Mom Pleads Not Guilty in Gun Case : Courts: Glorietta Littlejohn is charged under law making it illegal for a parent to leave a firearm accessible to children.

TIMES STAFF WRITER

A Panorama City woman pleaded not guilty Thursday to charges that she allowed her 9-year-old daughter access to a gun, which the girl took to school and fired through a classmate's jacket.

Gloriette Littlejohn, 37, is the first person in the city of Los Angeles to be prosecuted under the state's 1991 Children's Firearm Accident Prevention Act. The law makes it illegal for a parent to leave a firearm readily accessible to children, who then fire, brandish or exhibit the gun.

Littlejohn, who is free without bail, was ordered to return July 20 to Van Nuys Municipal Court to face trial on the misdemeanor count, as well as a second misdemeanor charge of receiving stolen property. The gun was reported stolen in February from a Venice home.

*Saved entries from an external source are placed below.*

/-- The arrays hold the 64 pairs that `x` lists. -/
def Arrays.Holds (v : Arrays) (x : Nat → F32 × F32) : Prop := v.Full ∧ ∀ i < 64, v.bin i = x i

/-! ### The permutation -/

theorem bitrev6_lt (i : Nat) : bitrev6 i < 64 := by
  unfold bitrev6
  omega

theorem bitrev6_bitrev6 : ∀ i < 64, bitrev6 (bitrev6 i) = i := by decide

/-- An exchange, on both arrays. -/
theorem bin_swapEntries {v : Arrays} (hv : v.Full) {i j : Nat} (hi : i < 64) (hj : j < 64) (n : Nat) :
    Arrays.bin { re := swapEntries v.re i j, im := swapEntries v.im i j } n =
      if n = j then v.bin i else if n = i then v.bin j else v.bin n := by
  obtain ⟨hre, him⟩ := hv
  have hswap {a : List F32} (ha : a.length = 64) :
      entry (swapEntries a i j) n = if n = j then entry a i else if n = i then entry a j else entry a n := by
    rw [swapEntries, entry_set (by rw [List.length_set]; omega), entry_set (by omega)]
  rw [Arrays.bin, hswap hre, hswap him]
  split_ifs <;> rfl

/-- Part 1 of R232 after the turns below `n`: an entry has its final value once its own turn or its partner's is over. -/
def revBelow (n : Nat) (x : Nat → F32 × F32) (i : Nat) : F32 × F32 :=
  if i < n ∨ bitrev6 i < n then x (bitrev6 i) else x i

/-- One turn of the permutation. -/
def revTurn (v : Arrays) (i : Nat) : Arrays :=
  if i < bitrev6 i then { re := swapEntries v.re i (bitrev6 i), im := swapEntries v.im i (bitrev6 i) } else v

theorem full_revTurn {v : Arrays} (hv : v.Full) (i : Nat) : (revTurn v i).Full := by
  obtain ⟨hre, him⟩ := hv
  rw [revTurn]
  split
  · exact ⟨by simpa [swapEntries] using hre, by simpa [swapEntries] using him⟩
  · exact ⟨hre, him⟩

theorem holds_revTurn {v : Arrays} {x : Nat → F32 × F32} {n : Nat} (hn : n < 64) (h : v.Holds (revBelow n x)) :
    (revTurn v n).Holds (revBelow (n + 1) x) := by
  obtain ⟨hv, hx⟩ := h
  refine ⟨full_revTurn hv n, fun i hi => ?_⟩
  have hrev := bitrev6_bitrev6 n hn
  have hinv := bitrev6_bitrev6 i hi
  have hpartner : bitrev6 i = n → i = bitrev6 n := fun h => by rw [← h, hinv]
  rw [revTurn]
  split
  case isTrue hlt =>
    rw [bin_swapEntries hv hn (bitrev6_lt n), hx n hn, hx _ (bitrev6_lt n), hx i hi]
    by_cases hb : i = bitrev6 n
    · subst hb
      simp only [revBelow, hrev]
      simp [show ¬bitrev6 n < n by omega]
    · by_cases ha : i = n
      · subst ha
        simp only [revBelow, hrev]
        simp [hb, show ¬bitrev6 i < i by omega]
      · have hb' : bitrev6 i ≠ n := fun h => hb (hpartner h)
        rw [if_neg hb, if_neg ha, revBelow, revBelow]
        congr 1
        rw [eq_iff_iff]
        omega
  case isFalse hge =>
    rw [hx i hi, revBelow, revBelow]
    by_cases hfix : i = bitrev6 i
    · rw [← hfix, ite_self, ite_self]
    · congr 1
      have hown : i = n → bitrev6 i < n := fun h => by subst h; omega
      have hother : bitrev6 i = n → i < n := fun h => by have := hpartner h; omega
      rw [eq_iff_iff]
      omega

/-- R230, R232: the permutation puts entry `bitrev6 i` at `i`. -/
theorem holds_bitReverse {v : Arrays} {x : Nat → F32 × F32} (h : v.Holds x) :
    (bitReverse v).Holds fun i => x (bitrev6 i) := by
  have hturns (n : Nat) (hn : n ≤ 64) : ((List.range n).foldl revTurn v).Holds (revBelow n x) := by
    induction n with
    | zero =>
      obtain ⟨hv, hx⟩ := h
      exact ⟨hv, fun i hi => by simp [revBelow, hx i hi]⟩
    | succ n ih =>
      rw [List.range_succ, List.foldl_append]
      exact holds_revTurn (by omega) (ih (by omega))
  obtain ⟨hv, hx⟩ := hturns 64 le_rfl
  exact ⟨hv, fun i hi => (hx i hi).trans (if_pos (.inl hi))⟩

/-! ### One butterfly -/

/-- The product of the twiddle and entry `b` (R232). -/
def twiddled (dir : Dir) (t : Nat) (b : F32 × F32) : F32 × F32 :=
  (fsub (fmul (entry twCos t) b.1) (fmul (entry (twSin dir) t) b.2),
    fadd (fmul (entry twCos t) b.2) (fmul (entry (twSin dir) t) b.1))

/-- Entry `a` after a butterfly. -/
def sumBin (a p : F32 × F32) : F32 × F32 := (fadd a.1 p.1, fadd a.2 p.2)

/-- Entry `b` after a butterfly. -/
def diffBin (a p : F32 × F32) : F32 × F32 := (fsub a.1 p.1, fsub a.2 p.2)

theorem full_butterfly {v : Arrays} (hv : v.Full) (dir : Dir) (t a b : Nat) : (butterfly dir t a b v).Full := by
  obtain ⟨hre, him⟩ := hv
  exact ⟨by simpa [butterfly] using hre, by simpa [butterfly] using him⟩

theorem bin_butterfly {v : Arrays} (hv : v.Full) (dir : Dir) (t : Nat) {a b : Nat} (ha : a < 64) (hb : b < 64) (i : Nat) :
    (butterfly dir t a b v).bin i =
      if i = a then sumBin (v.bin a) (twiddled dir t (v.bin b))
      else if i = b then diffBin (v.bin a) (twiddled dir t (v.bin b)) else v.bin i := by
  obtain ⟨hre, him⟩ := hv
  have hset {w : List F32} (hw : w.length = 64) (p q : F32) :
      entry ((w.set b p).set a q) i = if i = a then q else if i = b then p else entry w i := by
    rw [entry_set (by rw [List.length_set]; omega), entry_set (by omega)]
  rw [Arrays.bin, butterfly, hset hre, hset him]
  split_ifs <;> rfl

/-! ### One stage -/

/-- The butterfly that entry `i` takes part in: its block, and its place in the half. -/
def pairOf (len i : Nat) : Nat × Nat := (i / len, i % (len / 2))

/-- The stage lengths of R232. -/
def IsStageLen (len : Nat) : Prop := ∃ half, 0 < half ∧ len = 2 * half ∧ 64 / len * len = 64

theorem isStageLen_of_mem : ∀ len ∈ [2, 4, 8, 16, 32, 64], IsStageLen len := by
  intro len h
  refine ⟨len / 2, ?_⟩
  revert len
  decide

theorem div_mod_of_block (block : Nat) {len r : Nat} (hr : r < len) :
    (block * len + r) / len = block ∧ (block * len + r) % len = r :=
  (Nat.div_mod_unique (Nat.zero_lt_of_lt hr)).2 ⟨by ring, hr⟩

/-- The two entries of a butterfly. -/
theorem pairOf_eq_iff {half : Nat} (hpos : 0 < half) {i block j : Nat} (hj : j < half) :
    pairOf (2 * half) i = (block, j) ↔ i = block * (2 * half) + j ∨ i = block * (2 * half) + j + half := by
  have hhalf : 2 * half / 2 = half := by omega
  rw [pairOf, hhalf, Prod.mk.injEq]
  constructor
  · rintro ⟨rfl, rfl⟩
    have hi := Nat.div_add_mod' i (2 * half)
    have hr : i % (2 * half) < 2 * half := Nat.mod_lt _ (by omega)
    have hmod : i % half = i % (2 * half) % half := (Nat.mod_mod_of_dvd i (Nat.dvd_mul_left half 2)).symm
    rcases Nat.lt_or_ge (i % (2 * half)) half with hlt | hge
    · left
      rw [hmod, Nat.mod_eq_of_lt hlt, hi]
    · right
      rw [hmod, Nat.mod_eq_sub_mod hge, Nat.mod_eq_of_lt (by omega)]
      omega
  · rintro (rfl | rfl)
    · refine ⟨(div_mod_of_block block (by omega)).1, ?_⟩
      rw [← Nat.mul_assoc, Nat.mul_add_mod_self_right, Nat.mod_eq_of_lt hj]
    · rw [Nat.add_assoc]
      refine ⟨(div_mod_of_block block (by omega)).1, ?_⟩
      rw [← Nat.mul_assoc, Nat.mul_add_mod_self_right, Nat.add_mod_right, Nat.mod_eq_of_lt hj]

/-- An entry of a stage's result in terms of its butterfly. -/
theorem fftStage_eq (dir : Dir) {half : Nat} (x : Nat → F32 × F32) (i : Nat) :
    fftStage dir (2 * half) x i =
      if i % (2 * half) < half then
        sumBin (x (i / (2 * half) * (2 * half) + i % half))
          (twiddled dir (i % half * (64 / (2 * half))) (x (i / (2 * half) * (2 * half) + i % half + half)))
      else
        diffBin (x (i / (2 * half) * (2 * half) + i % half))
          (twiddled dir (i % half * (64 / (2 * half))) (x (i / (2 * half) * (2 * half) + i % half + half))) := by
  have hhalf : 2 * half / 2 = half := by omega
  rw [fftStage, hhalf]
  cases dir <;> rfl

/-- An entry of a stage's result depends on the two entries of its butterfly only. -/
theorem fftStage_congr (dir : Dir) {len : Nat} (hlen : IsStageLen len) {x y : Nat → F32 × F32} {i : Nat}
    (h : ∀ j, pairOf len j = pairOf len i → x j = y j) : fftStage dir len x i = fftStage dir len y i := by
  obtain ⟨half, hpos, rfl, -⟩ := hlen
  have hpair : pairOf (2 * half) i = (i / (2 * half), i % half) := by rw [pairOf, show 2 * half / 2 = half by omega]
  have hmem (j : Nat) := pairOf_eq_iff hpos (i := j) (block := i / (2 * half)) (Nat.mod_lt i hpos)
  rw [fftStage_eq, fftStage_eq, h _ (((hmem _).2 (.inl rfl)).trans hpair.symm),
    h _ (((hmem _).2 (.inr rfl)).trans hpair.symm)]

/-- A butterfly is the stage on its own two entries, and leaves every other. -/
theorem bin_butterfly_eq_fftStage (dir : Dir) {half block j : Nat} (hblock : block < 64 / (2 * half))
    (h64 : 64 / (2 * half) * (2 * half) = 64) (hj : j < half) {v : Arrays} (hv : v.Full) (i : Nat) :
    (butterfly dir (j * (64 / (2 * half))) (block * (2 * half) + j) (block * (2 * half) + j + half) v).bin i =
      if pairOf (2 * half) i = (block, j) then fftStage dir (2 * half) v.bin i else v.bin i := by
  have hpos : 0 < half := by omega
  have hend : block * (2 * half) + 2 * half ≤ 64 := by
    rw [← Nat.succ_mul, ← h64]
    exact Nat.mul_le_mul_right _ hblock
  have hmod (i : Nat) (h : pairOf (2 * half) i = (block, j)) : i % half = j := by
    rw [pairOf, show 2 * half / 2 = half by omega] at h
    exact congrArg Prod.snd h
  rw [bin_butterfly hv dir _ (by omega) (by omega)]
  by_cases ha : i = block * (2 * half) + j
  · have hp := (pairOf_eq_iff hpos hj).2 (.inl ha)
    obtain ⟨hdiv, hrem⟩ := div_mod_of_block (len := 2 * half) block (r := j) (by omega)
    rw [if_pos ha, if_pos hp, fftStage_eq, hmod i hp, ha, hdiv, hrem, if_pos hj]
  · by_cases hb : i = block * (2 * half) + j + half
    · have hp := (pairOf_eq_iff hpos hj).2 (.inr hb)
      obtain ⟨hdiv, hrem⟩ := div_mod_of_block (len := 2 * half) block (r := j + half) (by omega)
      rw [if_neg ha, if_pos hb, if_pos hp, fftStage_eq, hmod i hp, hb, Nat.add_assoc, hdiv, hrem, if_neg (by omega),
        Nat.add_assoc]
    · rw [if_neg ha, if_neg hb, if_neg fun hp => ((pairOf_eq_iff hpos hj).1 hp).elim ha hb]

If convicted, she faces a maximum charge of one year in jail and a $1,000 fine on each count.

Deputy Public Defender Michael Sklar said he represented Littlejohn only for the arraignment and that another attorney with the Public Defender's office would be assigned to the case.

Littlejohn declined to comment.

According to prosecutors, on May 4 the girl found a loaded .40-caliber Glock semiautomatic pistol in a drawer in her mother's bedroom. She took the gun and removed the magazine with 10 bullets from the gun, but apparently did not realize that a bullet remained in the chamber.

She told authorities that she put the gun in her backpack and went to school to protect herself from gang members who had been threatening her as she walked to and from school.

At school, the girl pulled the trigger in front of a 7-year-old classmate and the bullet passed through the fabric of the boy's jacket sleeve, although no one was injured. The girl dropped the gun and ran crying from the scene.

Deputy City Atty. Kenneth Tso said he was not certain why this case among the many where children have brought guns to school was selected for prosecution, although he said there was concern that the girl knew enough about the gun to be able to unload it.

In 1993, the Los Angeles Unified School District adopted a "zero-tolerance" policy toward children bring weapons onto a campus. Since then, 409 students have been expelled for violating the rule, according to district officials, although there have been some exceptions.

The school board is scheduled to vote Monday decide whether the girl, a fourth-grader at Plummer School, will be expelled.